Riproponiamo
qui in versione integrale l’intervento tenuto
dal Presidente della Repubblica italiana di fronte al
Parlamento di Strasburgo il 14 febbraio 2007.
Signor Presidente Pöttering,
Signor Vice-Presidente della Commissione,
Signor Rappresentante del Consiglio,
Signore e Signori deputati,
ritorno in questo emiciclo con lo stesso sentimento
di appartenenza che mi ha animato negli anni del mio
impegno in Parlamento europeo. Appartenenza all'istituzione
parlamentare e appartenenza all'Europa. Sono stato per
più decenni membro del Parlamento nazionale del
mio paese, ma mi sono subito sentito a mio agio nell'assolvere
il mandato di eletto in questa assemblea quando sono
stato chiamato a farne parte.
Nessun disagio, perché il Parlamento europeo,
almeno dal 1979, ha la stessa dignità, autorità
e legittimità democratica di qualsiasi Parlamento
liberamente eletto.
Nessuna contraddizione, perché ho sempre creduto
e credo che tra Parlamenti nazionali e Parlamento europeo
non debba esservi incomprensione e antagonismo, ma solo
rispetto reciproco e feconda cooperazione.

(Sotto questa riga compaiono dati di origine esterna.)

/-- Emit chosen tokens in order until a condition stops; n is the sequence length before the first of them. -/
def State.emitList (s : State) (slot key n : Nat) : List Choice → State × Emitted
  | [] => (s, .more)
  | t :: ts =>
    match s.emitOne slot key (n + 1) t with
    | (s, .more) => State.emitList s slot key (n + 1) ts
    | r => r

/-- Latency accounting of a commit of j tokens (R303, R368). -/
def State.account (s : State) (slot key j : Nat) : State :=
  match s.req slot key with
  | none => s
  | some r =>
    if j = 0 then s
    else if r.emitted.length = j then
      let d := s.time - r.accepted
      let tgt := s.rd (K.ttftTarget slot)
      let s := s.modReq slot key fun x => { x with ttftUs := d / 1000, lastCommit := some s.time }
      if tgt ≠ 0 ∧ 1000 * tgt < d then
        ((s.bump (K.srvTtftViolations r.inst) 64 1).bump (K.slotTtftViolations slot) 64 1).serviceAlert slot
      else s
    else
      let d := s.time - r.lastCommit.getD r.accepted
      let tgt := s.rd (K.tbtTarget slot)
      let late := decide (tgt ≠ 0) && decide (1000 * tgt * j < d)
      let s := s.modReq slot key fun x =>
        { x with tbtMaxUs := max x.tbtMaxUs (d / j / 1000), lastCommit := some s.time,
                 tbtViol := (x.tbtViol + if late then j else 0) % 2 ^ 32 }
      let s := s.bump (K.tbtIntervals slot) 64 j
      if late then ((s.bump (K.srvTbtViolations r.inst) 64 j).bump (K.slotTbtViolations slot) 64 j).serviceAlert slot
      else s

/-- After a commit: FRP tokens sent, interim completion by `stream_every`, drafting partner told (R292, R295, R314). -/
def State.afterCommit (s : State) (slot key j : Nat) : State :=
  match s.req slot key with
  | none => s
  | some r =>
    let news := r.emitted.drop (r.emitted.length - j)
    let s := match r.from_ with
      | .frp a => s.frpTokens slot a key (j + 1) (r.emitted.length - j) news
      | .ring => s
    let s := match r.seq with
      | some q => match (s.seq q).pair with
        | some d => if j = 0 then s else s.sendDraft q d 1 (s.seq q).length news
        | none => s
      | none => s
    if r.e.streamEvery ≠ 0 ∧ r.reported + r.e.streamEvery ≤ r.emitted.length ∧ r.stopReason = 0 then
      s.postInterim slot key else s

/-- The drafts that the draft-head rows of one position chose (R313). -/
def State.headDrafts (s : State) (i : Nat) (rows : List PlanRow) (pos : Nat) : List Nat :=
  (rows.filter fun x => x.kind == 3 && x.position == pos).filterMap fun x => (s.choice i x.sample).map (·.token)

/-- Cache the tokens of rows: the length covers them (R278). -/
def State.cacheRows (s : State) (q : Nat) (rows : List PlanRow) : State :=
  s.modSeq q fun x => { rows.foldl (fun (x : Seq) r => { x.putToken r.position r.token with
    length := max x.length (r.position + 1) }) x with lastStep := s.time }

/-- Commit the rows of one sequence's request (R300, R312, R315, R368). A row that chooses a token and has none chosen
leaves the sequence to run again. -/
def State.commitReq (s : State) (i : Nat) (r : Req) (q : Nat) (all : List PlanRow) : State :=
  let rows := all.filter fun x => x.kind != 3
  let first := (rows.head?.map (·.position)).getD 0
  let picks := (rows.filter fun x => x.sample != 0xFFFF).map fun x => s.choice i x.sample
  if first ≠ r.pos0 + r.fed ∨ picks.any Option.isNone then s
  else
    let cs := picks.filterMap id
    let ver := rows.filter fun x => x.kind == 2
    let a := match ver with
      | [] => 0
      | _ => acceptCount (cs.head?.map (·.token)) ((cs.drop 1).zip (ver.drop 1) |>.map fun p => (some p.1.token, p.2.token))
    let used := if ver.isEmpty then rows else rows.take (a + 1)
    let s := s.bump (K.rowsServed r.slot) 64 all.length
    let s := s.cacheRows q (if ver.isEmpty then rows else rows.take 1)
    let n := (s.seq q).length
    let before := r.emitted.length
    let s := s.modReq r.slot r.key fun x =>
      { x with fed := x.fed + if ver.isEmpty then rows.length else 1,
               draftsProp := (x.draftsProp + (ver.length - 1)) % 2 ^ 32, draftsAcc := (x.draftsAcc + a) % 2 ^ 32 }
    let s := (s.bump (K.draftsProposed i) 64 (ver.length - 1)).bump (K.draftsAccepted i) 64 a
    let e := s.emitList r.slot r.key (n - 1) (cs.take (a + 1))
    let j := ((e.1.req r.slot r.key).map fun x => x.emitted.length - before).getD 0
    let s := e.1.modReq r.slot r.key fun x => { x with fed := x.fed + (j - 1) }
    let heads := s.headDrafts i all ((used.getLast?.map (·.position)).getD 0)
    let s := s.modSeq q fun x => { x.settle (x.length - first) with drafts := heads, draftsAt := x.length }
    let s := (s.account r.slot r.key j).afterCommit r.slot r.key j
    match e.2 with
    | .failed => s.endReq r.slot r.key 0x0E
    | .stopped => s.endReq r.slot r.key 0
    | .more =>
      match s.req r.slot r.key with
      | some x => if x.opcode = 2 ∧ x.feed.length ≤ x.fed then s.endReq r.slot r.key 0 else s
      | none => s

E, soprattutto, sono sempre stato convinto che si possano
ben rappresentare le ragioni e gli interessi del proprio
paese nel Parlamento europeo come nel Parlamento nazionale:
qui, nelle aule di Strasburgo e di Bruxelles, secondo
una visione più ampia di problemi e di scelte
che anche nell'interesse delle nostre comunità
nazionali debbono concepirsi in una dimensione europea.

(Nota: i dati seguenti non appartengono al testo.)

/-- The tree is built again when a seam or the master has changed; a cascade whose wiring or depth fails is Unfitted, and one
that is Forming is Unfitted once formed (R482, R486). -/
def State.form (s : State) : State :=
  if !s.casc.stale then s
  else
    let n := s.cascSize
    let i := s.rd K.cascInstance
    let edge := s.joined
    let g := growTree edge n 16 [s.casc.master] [s.casc.master] [] 0
    let pairs := (List.range n).flatMap fun a => (List.range a).map fun b => (a, b)
    let die := fun m => if m = s.me then true else (s.seamTo i m).isSome
    let wired := pairs.all fun p => !s.mustJoin p.1 p.2 || (edge p.1 p.2 && (p.1 != s.me || die p.2) && (p.2 != s.me || die p.1))
    let ok := wired && g.1.length + 1 == n && decide (g.2 ≤ 4)
    let s := { s with freeNext := s.freeNext + 256, casc := { s.casc with tree := g.1, stale := false } }
    if !ok then s.cascUnfit 3 s.me
    else if s.rd K.cascState = 1 ∨ (s.rd K.cascState = 2 ∧ s.rd K.unfitReason = 3) then (s.wr K.cascState 2).wr K.unfitReason 0
    else s

/-! ## Messages (R477) -/

/-- Send a seam message to one member along the tree. -/
def State.sendMember (s : State) (dst type tag : Nat) (payload : List Byte) : State :=
  match (s.nextMember dst).bind s.seamFor with
  | some n => s.seamSend n { type := type, src := s.me, dst := dst, tag := tag, taint := false, payload := payload }
  | none => s

/-- Send a seam message to every member down the tree: one transfer per child. -/
def State.sendDown (s : State) (type tag : Nat) (payload : List Byte) : State :=
  s.each (s.childrenOf s.me) fun s c =>
    match s.seamFor c with
    | some n => s.seamSend n { type := type, src := s.me, dst := 0xFF, tag := tag, taint := false, payload := payload }
    | none => s

/-! ## The step plan (R485) -/

/-- The lead sends the plan of the step to come to every other member of its group. -/
def State.sendPlan (s : State) (i : Nat) : State :=
  let b := (s.inst i).plan.bytes
  s.each ((s.groupMembers (s.groupOf s.me)).filter fun m => m != s.me) fun s m => s.sendMember m 0x11 (s.rd K.ctackSeq) b

/-- A member writes the plan into its serving queue table and resumes with it. -/
def State.takePlan (s : State) (i : Nat) (plan : List Byte) : State :=
  let step := leAt plan 0 8
  let a := (s.inst i).queueBase + step % 2 * planBytes
  let s := (s.hbmClear i a planBytes).hbmWrite i a (slice plan 0 (min plan.length planBytes))
  let s := s.modInst i fun x => { x with
    stepOn := true, passes := 0, stepStart := s.time, stepNo := step + 1, withheld := false, cascWait := false }
  match s.selectorOf i with
  | some c => s.modCore c fun k => { k with picks := [] }
  | none => s

/-! ## What a release does here (R490, R491) -/

/-- A new master takes its role (R487, R488). -/
def State.setMaster (s : State) (m : Nat) : State :=
  if m = s.casc.master then s
  else
    let old := s.casc.master
    let s := { s with casc := { s.casc with master := m, stale := true, records := [] } }
    let s := (s.wr K.cascRole (if m = s.me then 2 else 1)).wr K.masterSerial (s.memberSerial m)
    s.logMg (s.rd K.cascInstance) 0x3004 0 0 noSlot old m

/-- The step-boundary work of a member that does not lead: all but committing and choosing a step. -/
def State.memberTack (s : State) (i : Nat) : State :=
  let s := (s.applyTaken i).swapAlteration i
  let s := (s.captures i).drains i
  let s := if (s.inst i).stopDue && s.rd (K.instState i) == 3 then s.wr (K.instState i) 4 else s
  (s.modInst i fun x => { x with stopDue := false, stepOn := false, passes := 0, withheld := true }).pressure i

/-- The swap that this member asked for is answered by the master that a release names (R487). -/
def State.swapAnswer (s : State) (m old : Nat) : State :=
  match s.casc.swaps with
  | (r, t) :: _ =>
    if r ≠ s.me ∨ m = old then s
    else { s.wr K.cascResult (if t = m then 0 else 3) with casc := { s.casc with swaps := [] } }
  | [] => s

/-- A member waits for the lead's plan, or takes the one that has come before the release. -/
def State.resume (s : State) (i : Nat) : State :=
  let s := s.modInst i fun x => { x with cascWait := false, stepOn := false, withheld := true }
  if s.casc.plan.isEmpty then s
  else State.takePlan { s with casc := { s.casc with plan := [] } } i s.casc.plan

/-- The cascade is Unfitted by the master's word; the release does not say which of the two reasons it was (log entry 40). -/
def State.unfitByMaster (s : State) : State :=
  if s.isMaster then s
  else s.freeStep.cascUnfit (1 + s.free.toNat % 2) s.me

/-- A release reaches this member: the tack counts, the master it names is in force, time steps when it is resynced, and
the group goes on, runs its step again, or stays. -/
def State.releaseSelf (s : State) (r : ReleaseMsg) : State :=
  let i := s.rd K.cascInstance
  let s := s.bump K.ctackSeq 64 1
  let s := (s.swapAnswer r.master s.casc.master).setMaster r.master
  let s := match r.resync with
    | some d =>
      let s := { s with time := (((s.time : Int) + d) % (2 ^ 64 : Int)).toNat }
      (s.bump K.timeResyncs 32 1).logMg i 0x3006 0 0 noSlot s.me (d % (2 ^ 64 : Int)).toNat
    | none => s
  if !r.proceed then s.unfitByMaster.modInst i fun x => { x with cascWait := false, withheld := true }
  else
    let s := if s.rd K.cascState = 3 then s
      else ((s.wr K.cascState 3).wr K.unfitReason 0).logMg i 0x3001 0 0 noSlot (s.rd K.ctackSeq) s.cascSize
    let lead := s.leadOf (s.groupOf s.me) == s.me
    match r.rejoin with
    | some n =>
      let s := s.applyTaken i
      if lead then
        let s := s.modInst i fun x => { x with cascWait := false, passes := 0, stepStart := s.time, withheld := !x.stepOn }
        let s := match s.selectorOf i with
          | some c => s.modCore c fun k => { k with picks := [] }
          | none => s
        if (s.inst i).stepOn then s.sendPlan i else s
      else
        let s := if (s.inst i).stepNo - 1 = n then s
          else (s.bump K.rejoins 32 1).logMg i 0x3007 1 0 noSlot s.me n
        s.resume i
    | none =>
      if lead then
        let s := (s.boundary i).modInst i fun x => { x with cascWait := false }
        if (s.inst i).stepOn then s.sendPlan i else s
      else (s.memberTack i).resume i
/-! ## The master's decisions (R487, R490, R491) -/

Quel che unisce noi tutti è appunto il senso
dell'appartenenza all'Europa come patrimonio comune
di valori e di idee, di tradizioni e di speranze, e
come progetto di costruzione di un nuovo soggetto politico
e istituzionale che possa far fronte alle sfide dell'epoca
in cui viviamo e del prevedibile futuro.
Così si spiega il dato peculiare dell'esperienza
che si compie nel Parlamento europeo: dove agiscono
rappresentanze politiche che non obbediscono a logiche
nazionali ristrette e divergenti, e che possono certo
dividersi su questioni anche importanti, in votazioni
certamente significative, ma convergono in assai larga
misura nella visione dei fondamentali obbiettivi da
perseguire al fine di rafforzare la costruzione dell'Europa
unita.
Quando – com'è accaduto tante volte nel
corso dei decenni – si è trattato di scegliere
tra l'andare più avanti, il rendere più
ampia e forte l'unità europea, o il segnare il
passo e addirittura il tornare indietro, il Parlamento
europeo ha sempre svolto un ruolo propulsivo, si è
pronunciato nettamente, con maggioranze larghissime,
per far progredire la costruzione comune, per allargarne
l'orizzonte e le ambizioni.
In effetti, già a partire dal grande fatto nuovo
dell'elezione, nel 1979, del Parlamento europeo a suffragio
universale, la strada della parlamentarizzazione e della
costituzionalizzazione dell'Unione era apparsa una prospettiva
obbligata, al fine di rafforzare le basi democratiche
del processo d'integrazione, di garantire i diritti
e le possibilità di partecipazione dei cittadini.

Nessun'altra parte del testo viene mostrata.